Ты никогда не был охотником и уже никогда не будешь, на охоту тебя завлек твой однокурсник-полтавчанин, весельчак и неисправимый оптимист, мастер бесконечных историй на любую тему (в студенческие годы вы прозвали Миколу артистом оригинально-врального жанра), Мюнхгаузен местного масштаба, в чьих устах, коль речь заходит об охоте, оружие само стреляло на шум утиных крыльев над головой, а сваренный с вечера из общей добычи суп застывал к утру таким плотным холодцом, что его можно разве топором рубать.
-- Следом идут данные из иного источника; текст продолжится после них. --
-- ==== Sys2Proof/Machine/Recover.lean ====
section
/-! DEFINITION. Faults of holms and of scratchpad rows, checkpoints, replay and the segment watchdog (R66, R485 to R499). -/

namespace Sys2Proof.Machine

namespace State

/-! ### Recovery begins (R492 to R495) -/

/-- A free spare row of a bank (R95): spares are numbered 0 to 15. -/
def spareRow? (h : Holm) (bank : Nat) : Option Nat :=
  (List.range 16).find? fun k => (h.repairs.all fun (b, _, x) => b != bank || x != k)
    && h.repairing.all fun r => r.bank != bank || r.spare != k

def spareRows (h : Holm) (bank : Nat) : Nat :=
  ((List.range 16).filter fun k => (h.repairs.all fun (b, _, x) => b != bank || x != k)
    && h.repairing.all fun r => r.bank != bank || r.spare != k).length

/-- Every running holm of a stage stops without a fault record of its own (R489). -/
def stopStage (s : State) (w stage : Nat) : State :=
  let ps := (s.runnersOf w).filter fun p => ((s.holm p).inv.map (·.stage)) == some stage
  (ps.foldl (fun (s : State) p => if (s.holm p).st == .running then s.stopHolm p .faulted else s) s).modWork w
    fun x => { x with stopped := true }

-- DEDUCED, unsafe: log 31.
/-- Plans that use a logical holm stop at their next slack (R495). -/
def stopPlansOn (s : State) (lg : Nat) : State :=
  { s with isth := { s.isth with works := s.isth.works.map fun ((i, w) : Nat × Work) =>
      (i, if w.kind == .plan && w.started && (s.workHolms w).contains lg then { w with stopping := true } else w) } }

/-- A logical holm loses its physical holm for good: there is no working spare (R60, R495). -/
def loseRole (s : State) (lg p : Nat) : State := ((s.fuseOut p).remapTo lg 0 false).stopPlansOn lg

/-- The poisoned line behind a MEMORY_ERROR, where the fault stems from a scratchpad: of the holm that a bobbin's request met, or
the engine's own (R98, R494). -/
def poisonAt (h : Holm) (p : Nat) (r : FaultRec) : Option (Nat × Nat) :=
  if r.status ≠ .memoryError ∨ r.hw then none
  else if r.opc = 0x30 ∨ r.opc = 0x31 then h.badRow
  else h.poison.head?.map fun w => (p, w / 8)

/-- One faulting holm is reported: HOLM_FAULT to the tenant, and its record with the work (R436, R448). -/
def reportFault (s : State) (w : Nat) (wk : Work) (lg p : Nat) (r : FaultRec) : State :=
  (s.noticeTenant wk.tenant 0x10 (wk.handle % 2 ^ 32 + 2 ^ 32 * (lg % 2 ^ 16) + 2 ^ 48 * (p % 2 ^ 16) + 2 ^ 128 * r.bits)).modWork w
    fun x => { x with faults := x.faults ++ [(lg, r)] }

/-- Other holms of a unit of work that have detected a fault of their own that is not masked: p, l_global and record (R436). -/
def alsoFaulted (s : State) (w p : Nat) : List (Nat × Nat × FaultRec) :=
  (s.runnersOf w).filterMap fun q =>
    let h := s.holm q
    match h.inv, h.fault with
    | some i, some r => if q ≠ p ∧ h.st = .running ∧ !r.hw ∧ (poisonAt h q r).isNone then some (q, i.lg, r) else none
    | _, _ => none

-- DEDUCED, unsafe: log 20.
/-- Work ends with a fault that is not masked: every faulting holm is reported, and the status is that of the lowest logical index
(R436, R448, R495). -/
def endUnmasked (s : State) (w lg p : Nat) (r : FaultRec) (st : Status) : State :=
  match s.work? w with
  | none => s
  | some wk =>
    let more := s.alsoFaulted w p
    let s1 := more.foldl (fun (s : State) (q, l, x) =>
      (((s.stopHolm q .faulted).modHolm q fun h => { h with record := some x }).log 2 x.status.code (some wk.tenant) (l % 2 ^ 16 + 2 ^ 16 * q)
        x.bits).reportFault w wk l q x) (s.reportFault w wk lg p r)
    let low := more.foldl (fun (acc : Nat × Status) (_, l, x) => if l < acc.1 then (l, x.status) else acc) (lg, st)
    s1.failWork w low.2

/-- A recovery of a stage is under way from now on (R492, R493). -/
def beginRecovery (s : State) (c : Recovery) : State :=
  let s1 := s.stopStage c.work c.stage
  { s1 with flt := { s1.flt with recovery := s1.flt.recovery ++ [c] } }

-- DEDUCED, unsafe: log 32.
/-- A holm of an invocation has itself failed (R492, R494, R495). -/
def holmFailed (s : State) (p : Nat) (i : Invocation) (r : FaultRec) : State :=
  match s.spareOf? (p / 68) with
  | some q =>
    if i.tidal then s.beginRecovery ⟨0, i.work, i.stage, i.lg, p, 0, 0, false, s.now⟩
    else (s.endUnmasked i.work i.lg p r .aborted).substitute i.lg p q false
  | none => (s.endUnmasked i.work i.lg p r .aborted).loseRole i.lg p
Микола позвонил тебе, предложил «дивертисмент для души», и ты быстро согласился, соблазнившись предвкусием его новых и, должно быть, по-прежнему удивительных и колоритных легенд, а также обещанными райскими тремя днями. Встречу назначили в Липовом — первом селе Полтавской области, если ехать из Киева в Кременчуг, где Сула широким лиманом присоединяется к левому берегу Кременчугского водохранилища. Микола проделал подготовительную работу, договорился с местным егерем, и тот перевез вас — целую гурьбу любителей дивертисмента на лоне природы — куда-то на острова в глубине то ли лимана, то ли моря, где вы очутились отрезанными от остального мира (на второй день, когда вышли запасы питьевой воды, вы пили чистый спирт и запивали водкой, чтобы не жгло).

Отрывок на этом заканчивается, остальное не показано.